Your feathers rags, your ageing bones
too thin, too frail to hold you high,
lift you clear

yet still they launch themselves on air,
urgent pairs of clattering jackdaws,
skilled practitioners of chance
and how to take it

their chackles words of love
hurled against the dusk



Rooky Wood

Hurled against dusk,
    the big bang.

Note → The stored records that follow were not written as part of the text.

-- ==== Sys2Proof/Machine/Dispatch.lean ====
section
/-! DEFINITION. The dispatch: one arm for each row of the opcode table. -/

namespace Sys2Proof.Machine
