-- ==== Sys2Proof/Machine/Core.lean ====
section
/-! DEFINITION. The machine that the host runs. -/

def Sys2Proof.core : Host.Core :=
  { State := Sys2Proof.Machine.State, Fault := Sys2Proof.Machine.Fault, Refusal := Sys2Proof.Machine.Refusal,
    step := Sys2Proof.Machine.step, reset := Sys2Proof.Machine.State.reset }
end

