-- ==== Sys2Proof/WellFormed.lean ====
section
/-! DEFINITION. Well-formed instructions: the sub value is allocated (R31 step 4) and every field is as the entry
allows (R29, R31 step 5, R36, R42, R46, R48). The checks themselves stand in Decode.lean. Acts of the machine and of
the outside world have no word and are always well-formed. -/

namespace Sys2Proof

/-- A form A instruction passes the decode checks of R31 steps 3 to 5. -/
def wfA (op : Nat) (f : FormA) : Bool := subAllocated op f.sub && fieldsOkA op f
/-- A form B instruction passes them. -/
def wfB (op : Nat) (f : FormB) : Bool := subAllocated op f.sub && fieldsOkB op f
/-- A form C instruction passes them. -/
def wfC (op : Nat) (f : FormC) : Bool := subAllocated op f.sub && fieldsOkC op f
/-- A stream command passes R36. -/
def wfStream (code : Nat) (c : StreamWord) : Bool := streamFieldsOk code c && streamRangeOk code c

/-- `gsend` and `gsend.x` are told apart by sub[0] (R380). -/
def sendBit : Instr → Bool
  | .gsendA f => f.sub.toNat % 2 = 0
  | .gsendB f => f.sub.toNat % 2 = 0
  | .gsendXA f => f.sub.toNat % 2 = 1
  | .gsendXB f => f.sub.toNat % 2 = 1
  | _ => true

/-- A well-formed scalar instruction; an instruction that carries no fields, and an act, is well-formed as it is. -/
def Instr.wf (i : Instr) : Bool :=
  match asFormA i with
  | some (op, f) => wfA op f && sendBit i
  | none => match asFormB i with
    | some (op, f) => wfB op f && sendBit i
    | none => match asFormC i with
      | some (op, f) => wfC op f
      | none => true

/-- Well-formed fields of a stream command (R36). -/
def StreamWord.wf (i : Instr) (c : StreamWord) : Bool := match asStream i with
  | some code => wfStream code c
  | none => false

/-- Well-formed fields of an element configuration word (R42). -/
def ElWord.wf (i : Instr) (c : ElWord) : Bool := match asEl i with
  | some op => elFieldsOk op c
  | none => false

/-- Well-formed fields of a router operator word (R46). -/
def RouterWord.wf (i : Instr) (c : RouterWord) : Bool := match asRouter i with
  | some op => routerFieldsOk op c
  | none => false

/-- Well-formed fields of a layout instruction (R48). -/
def LayoutWord.wf (i : Instr) (c : LayoutWord) : Bool := match asLayout i with
  | some code => layoutFieldsOk code c
  | none => false

end Sys2Proof
end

Oh, it starts quietly enough –
            handfuls of rooks, cartwheeling stars,
                        shining a path, beating the drum
              of coming night
     
              this strident tide of dark matter,
     haphazard galaxies
caught in its rip,
                  conjured from nothing
                       a black-tailed comet of raucous calling

                           a falling
                  down through failing light
          pulled by the wood, its need
                           to leaf the bare-boned trees



Scritch

Leave these trees, night-watch rooks,
pack your black suitcases and go
sling your hook!  Bare branches need us.
We jays are ornament enough,
dressed in daybreak’s
rosy cloud, cerulean blue,
more celestial than the leaves
that startle grass

Treetop Puccinis,
we copy winter’s frosty opera –  
banshee gales, sexed-up foxes,
wind on stone

If you rooks will not be told,
we’ll sing you gone



Murder

Everyone wants them gone
WE TAKE AN ANNUAL, SUSTAINABLE CROP
somebody said they wire them up
let’s face it, they’re nasty
FROM THE CARRION CROW POPULATION
and it’s their screaming
they’ll eat anything, even road kill
TO ENHANCE THE CROP OF GAME
that keeps the other crows away and
they’ll peck anything, attack anything
WE CAN SHOOT DURING WINTER
they’re left to hang till they’re

dead black wings
sails spread against mourning



Palores

Sails spread against morning,
chancing the breaking spray of light,
a couple of choughs, pioneer lovers
seeking haven, their new court,
dreams of a dormant people
feathering their shoulders

The old ones knew the truth
A man with no tongue
will lose his land

so map our granite, tells its edges,
jig these clifftops
in your scarlet dancing boots,
lit firesticks blazing in your beaks,
scattering sparks



'Seven Feathers' will be published in the poetry magazine Sarasvati anon.